= Beginning of Section =

-- ==== Sys2Proof/Tests/Slice0.lean ====
section
/-! SUPPORT. The model's own tests. Expected values are those of 95_test_vectors.md (cited as §), of the encodings of
30_encoding.md R114, and of the rules named; and the witnesses of the obligations' hypotheses. -/

namespace Sys2Proof.Tests

open Sys2Proof.Machine

/-! ### States and outcomes -/

/-- The start of the vectors: a handle for device 0x68, the given registers, a transport that answers ok, a schedule
without extra ticks. -/
def device (regs : List (Nat × Byte)) : State :=
  (((State.reset.setHandle ⟨true, 0#8, 0xD0#8⟩).setDrv .unconfigured).setDev
    { State.reset.dev with regs := regs.foldl (fun m c => Memory.set m c.1 c.2) [] }).setEnv
    { State.reset.env with
      txn := ⟨List.replicate 26 ⟨false, .timeout⟩, 0⟩
      sched := ⟨List.replicate 40 0, 0⟩ }

/-- The state with the sensor bytes that come next. -/
def sensing (bytes : List Byte) (s : State) : State := s.setEnv { s.env with sens := ⟨bytes, 0⟩ }

/-- The transport answers ok `n` times, then fails with error `other 7`. -/
def failingAfter (n : Nat) (s : State) : State :=
  s.setEnv { s.env with txn := ⟨List.replicate n ⟨false, .timeout⟩ ++ [⟨true, .other 7⟩], 0⟩ }

/-- The device settle window is open. -/
def settling (s : State) : State := s.setDev { s.dev with devSettling := true }

/-- The channel is armed. -/
def armed (s : State) : State := s.setDev { s.dev with auxArmed := true }

/-- The auxiliary target is the test double with the given array. -/
def withDouble (t : List (Nat × Byte)) (s : State) : State :=
  s.setMag (.double (t.foldl (fun m c => Memory.set m c.1 c.2) []))

/-- The next state has the property. -/
def ends (r : Host.Outcome State Fault Refusal) (f : State → Bool) : Bool :=
  match r with
  | .next t => f t
  | .fault _ => false
  | .refused _ => false

/-- The run is refused for this reason. -/
def refuses (r : Host.Outcome State Fault Refusal) (e : Refusal) : Bool :=
  match r with
  | .next _ => false
  | .fault _ => false
  | .refused e' => decide (e' = e)

def wr (o v : Byte) : Txn := .w 0xD0#8 o v none
def rd (o : Byte) (n : Nat) (bytes : List Byte) : Txn := .r 0xD0#8 o n bytes none

/-! ### Well-formedness: one ill-formed term for each check, refused -/

theorem test_wf_selectBank : (Instr.selectBank 4#8).wf = false := by decide
theorem test_wf_create : (Instr.create 0#8 0x80#8).wf = false := by decide
theorem test_wf_setGyroFs : (Instr.setGyroFs 4#8).wf = false := by decide
theorem test_wf_setAccelFs : (Instr.setAccelFs 4#8).wf = false := by decide
theorem test_wf_setDlpf_sensor : (Instr.setDlpf 2#8 0#8).wf = false := by decide
theorem test_wf_setDlpf_cutoff : (Instr.setDlpf 0#8 8#8).wf = false := by decide
theorem test_wf_enableDlpf : (Instr.enableDlpf 2#8).wf = false := by decide
theorem test_wf_readAux_zero : (Instr.readAux 0x11#8 0#8).wf = false := by decide
theorem test_wf_readAux_nine : (Instr.readAux 0x11#8 9#8).wf = false := by decide

/-! ### Decoding: words written out from R114, and the words of §2.1 -/

theorem test_decode_family0 : decode 0b000000010000001000000000#24 = .ok (.selectBank 2#8) ∧
    decode 0x02FFFF#24 = .ok (.delay 65535#16) ∧ decode 0b000000100000000100000010#24 = .ok (.delay 0x0102#16) := by decide

theorem test_decode_handle : decode 0b000100000000000101101000#24 = .ok (.create 1#8 0x68#8) ∧
    decode 0x110000#24 = .ok .release := by decide

theorem test_decode_power : decode 0x120000#24 = .ok .reset ∧ decode 0x130000#24 = .ok .wake ∧
    decode 0x140000#24 = .ok .sleep ∧ decode 0x150000#24 = .ok .getDeviceId := by decide

theorem test_decode_config : decode 0x16FF00#24 = .ok (.setGyroFs 255#8) ∧ decode 0x170000#24 = .ok .getGyroFs ∧
    decode 0x180300#24 = .ok (.setAccelFs 3#8) ∧ decode 0x190000#24 = .ok .getAccelFs ∧
    decode 0x1A0103#24 = .ok (.setDlpf 1#8 3#8) ∧ decode 0x1B0200#24 = .ok (.enableDlpf 2#8) := by decide

theorem test_decode_sensors : decode 0x1C0000#24 = .ok .getRawAccel ∧ decode 0x1D0000#24 = .ok .getRawGyro ∧
    decode 0x1E0000#24 = .ok .getAccel ∧ decode 0x1F0000#24 = .ok .getGyro := by decide

theorem test_decode_bridge : decode 0x203108#24 = .ok (.writeAux 0x31#8 8#8) ∧
    decode 0x211001#24 = .ok (.readAux 0x10#8 1#8) ∧ decode 0x220000#24 = .ok .getRawMag ∧
    decode 0x230000#24 = .ok .auxInit := by decide

theorem test_decode_fusion : decode 0x300000#24 = .ok .elevation ∧ decode 0x310000#24 = .ok .azimuth := by decide

theorem test_decode_undefined : decode 0x000000#24 = .error (.undefinedOpcode 0#8) ∧
    decode 0x030000#24 = .error (.undefinedOpcode 3#8) ∧ decode 0x120001#24 = .error (.nonzeroUnusedField 0x12#8) ∧
    decode 0x300100#24 = .error (.nonzeroUnusedField 0x30#8) ∧
    decode 0x320000#24 = .error (.undefinedOpcode 0x32#8) := by decide

theorem test_fetch_word : decodeTableWord 24 0x100068 = some (.create 0#8 0x68#8) ∧
    ends (step (State.reset.withFetchWord 24 0x100068)) (fun t => decide (t.handle = ⟨true, 0#8, 0xD0#8⟩)) = true := by
  decide

/-! ### Family 0 and the handle (§2.2) -/

theorem test_selectBank : ends (exec (.selectBank 2#8) (device []))
    (fun t => decide (t.trace = [wr 0x7F#8 0x20#8]) && decide (t.bank = 2#2)) = true := by decide

theorem test_selectBank_failed : ends (exec (.selectBank 3#8) (failingAfter 0 (device [])))
    (fun t => decide (t.status = ⟨1#4, 1#8, some (.other 7)⟩) && decide (t.dev.banksel = 0#8)) = true := by decide

theorem test_delay_window : ends (exec (.delay 9#16) (settling (device []))) (fun t => t.dev.devSettling) = true ∧
    ends (exec (.delay 10#16) (settling (device []))) (fun t => !t.dev.devSettling) = true := by decide

theorem test_delay_ticks : ends (exec (.delay 100#16) (device [(aMSTCTL, 0x20#8)]))
    (fun t => decide (t.dev.tickNo = 13)) = true := by decide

= End of Section =

## Exercise goal:
Output the records above in their entirety, exactly.

## Response box:
-- ==== Sys2Proof/Tests/Slice0.lean ====
section
/-! SUPPORT. The model's own tests. Expected values are those of 95_test_vectors.md (cited as §), of the encodings of
30_encoding.md R114, and of the rules named; and the witnesses of the obligations' hypotheses. -/

namespace Sys2Proof.Tests

open Sys2Proof.Machine

/-! ### States and outcomes -/

/-- The start of the vectors: a handle for device 0x68, the given registers, a transport that answers ok, a schedule
without extra ticks. -/
def device (regs : List (Nat × Byte)) : State :=
  (((State.reset.setHandle ⟨true, 0#8, 0xD0#8⟩).setDrv .unconfigured).setDev
    { State.reset.dev with regs := regs.foldl (fun m c => Memory.set m c.1 c.2) [] }).setEnv
    { State.reset.env with
      txn := ⟨List.replicate 26 ⟨false, .timeout⟩, 0⟩
      sched := ⟨List.replicate 40 0, 0⟩ }

/-- The state with the sensor bytes that come next. -/
def sensing (bytes : List Byte) (s : State) : State := s.setEnv { s.env with sens := ⟨bytes, 0⟩ }

/-- The transport answers ok `n` times, then fails with error `other 7`. -/
def failingAfter (n : Nat) (s : State) : State :=
  s.setEnv { s.env with txn := ⟨List.replicate n ⟨false, .timeout⟩ ++ [⟨true, .other 7⟩], 0⟩ }

/-- The device settle window is open. -/
def settling (s : State) : State := s.setDev { s.dev with devSettling := true }

/-- The channel is armed. -/
def armed (s : State) : State := s.setDev { s.dev with auxArmed := true }

/-- The auxiliary target is the test double with the given array. -/
def withDouble (t : List (Nat × Byte)) (s : State) : State :=
  s.setMag (.double (t.foldl (fun m c => Memory.set m c.1 c.2) []))

/-- The next state has the property. -/
def ends (r : Host.Outcome State Fault Refusal) (f : State → Bool) : Bool :=
  match r with
  | .next t => f t
  | .fault _ => false
  | .refused _ => false

/-- The run is refused for this reason. -/
def refuses (r : Host.Outcome State Fault Refusal) (e : Refusal) : Bool :=
  match r with
  | .next _ => false
  | .fault _ => false
  | .refused e' => decide (e' = e)

def wr (o v : Byte) : Txn := .w 0xD0#8 o v none
def rd (o : Byte) (n : Nat) (bytes : List Byte) : Txn := .r 0xD0#8 o n bytes none

/-! ### Well-formedness: one ill-formed term for each check, refused -/

theorem test_wf_selectBank : (Instr.selectBank 4#8).wf = false := by decide
theorem test_wf_create : (Instr.create 0#8 0x80#8).wf = false := by decide
theorem test_wf_setGyroFs : (Instr.setGyroFs 4#8).wf = false := by decide
theorem test_wf_setAccelFs : (Instr.setAccelFs 4#8).wf = false := by decide
theorem test_wf_setDlpf_sensor : (Instr.setDlpf 2#8 0#8).wf = false := by decide
theorem test_wf_setDlpf_cutoff : (Instr.setDlpf 0#8 8#8).wf = false := by decide
theorem test_wf_enableDlpf : (Instr.enableDlpf 2#8).wf = false := by decide
theorem test_wf_readAux_zero : (Instr.readAux 0x11#8 0#8).wf = false := by decide
theorem test_wf_readAux_nine : (Instr.readAux 0x11#8 9#8).wf = false := by decide

/-! ### Decoding: words written out from R114, and the words of §2.1 -/

theorem test_decode_family0 : decode 0b000000010000001000000000#24 = .ok (.selectBank 2#8) ∧
    decode 0x02FFFF#24 = .ok (.delay 65535#16) ∧ decode 0b000000100000000100000010#24 = .ok (.delay 0x0102#16) := by decide

theorem test_decode_handle : decode 0b000100000000000101101000#24 = .ok (.create 1#8 0x68#8) ∧
    decode 0x110000#24 = .ok .release := by decide

theorem test_decode_power : decode 0x120000#24 = .ok .reset ∧ decode 0x130000#24 = .ok .wake ∧
    decode 0x140000#24 = .ok .sleep ∧ decode 0x150000#24 = .ok .getDeviceId := by decide

theorem test_decode_config : decode 0x16FF00#24 = .ok (.setGyroFs 255#8) ∧ decode 0x170000#24 = .ok .getGyroFs ∧
    decode 0x180300#24 = .ok (.setAccelFs 3#8) ∧ decode 0x190000#24 = .ok .getAccelFs ∧
    decode 0x1A0103#24 = .ok (.setDlpf 1#8 3#8) ∧ decode 0x1B0200#24 = .ok (.enableDlpf 2#8) := by decide

theorem test_decode_sensors : decode 0x1C0000#24 = .ok .getRawAccel ∧ decode 0x1D0000#24 = .ok .getRawGyro ∧
    decode 0x1E0000#24 = .ok .getAccel ∧ decode 0x1F0000#24 = .ok .getGyro := by decide

theorem test_decode_bridge : decode 0x203108#24 = .ok (.writeAux 0x31#8 8#8) ∧
    decode 0x211001#24 = .ok (.readAux 0x10#8 1#8) ∧ decode 0x220000#24 = .ok .getRawMag ∧
    decode 0x230000#24 = .ok .auxInit := by decide

theorem test_decode_fusion : decode 0x300000#24 = .ok .elevation ∧ decode 0x310000#24 = .ok .azimuth := by decide

theorem test_decode_undefined : decode 0x000000#24 = .error (.undefinedOpcode 0#8) ∧
    decode 0x030000#24 = .error (.undefinedOpcode 3#8) ∧ decode 0x120001#24 = .error (.nonzeroUnusedField 0x12#8) ∧
    decode 0x300100#24 = .error (.nonzeroUnusedField 0x30#8) ∧
    decode 0x320000#24 = .error (.undefinedOpcode 0x32#8) := by decide

theorem test_fetch_word : decodeTableWord 24 0x100068 = some (.create 0#8 0x68#8) ∧
    ends (step (State.reset.withFetchWord 24 0x100068)) (fun t => decide (t.handle = ⟨true, 0#8, 0xD0#8⟩)) = true := by
  decide

/-! ### Family 0 and the handle (§2.2) -/

theorem test_selectBank : ends (exec (.selectBank 2#8) (device []))
    (fun t => decide (t.trace = [wr 0x7F#8 0x20#8]) && decide (t.bank = 2#2)) = true := by decide

theorem test_selectBank_failed : ends (exec (.selectBank 3#8) (failingAfter 0 (device [])))
    (fun t => decide (t.status = ⟨1#4, 1#8, some (.other 7)⟩) && decide (t.dev.banksel = 0#8)) = true := by decide

theorem test_delay_window : ends (exec (.delay 9#16) (settling (device []))) (fun t => t.dev.devSettling) = true ∧
    ends (exec (.delay 10#16) (settling (device []))) (fun t => !t.dev.devSettling) = true := by decide

theorem test_delay_ticks : ends (exec (.delay 100#16) (device [(aMSTCTL, 0x20#8)]))
    (fun t => decide (t.dev.tickNo = 13)) = true := by decide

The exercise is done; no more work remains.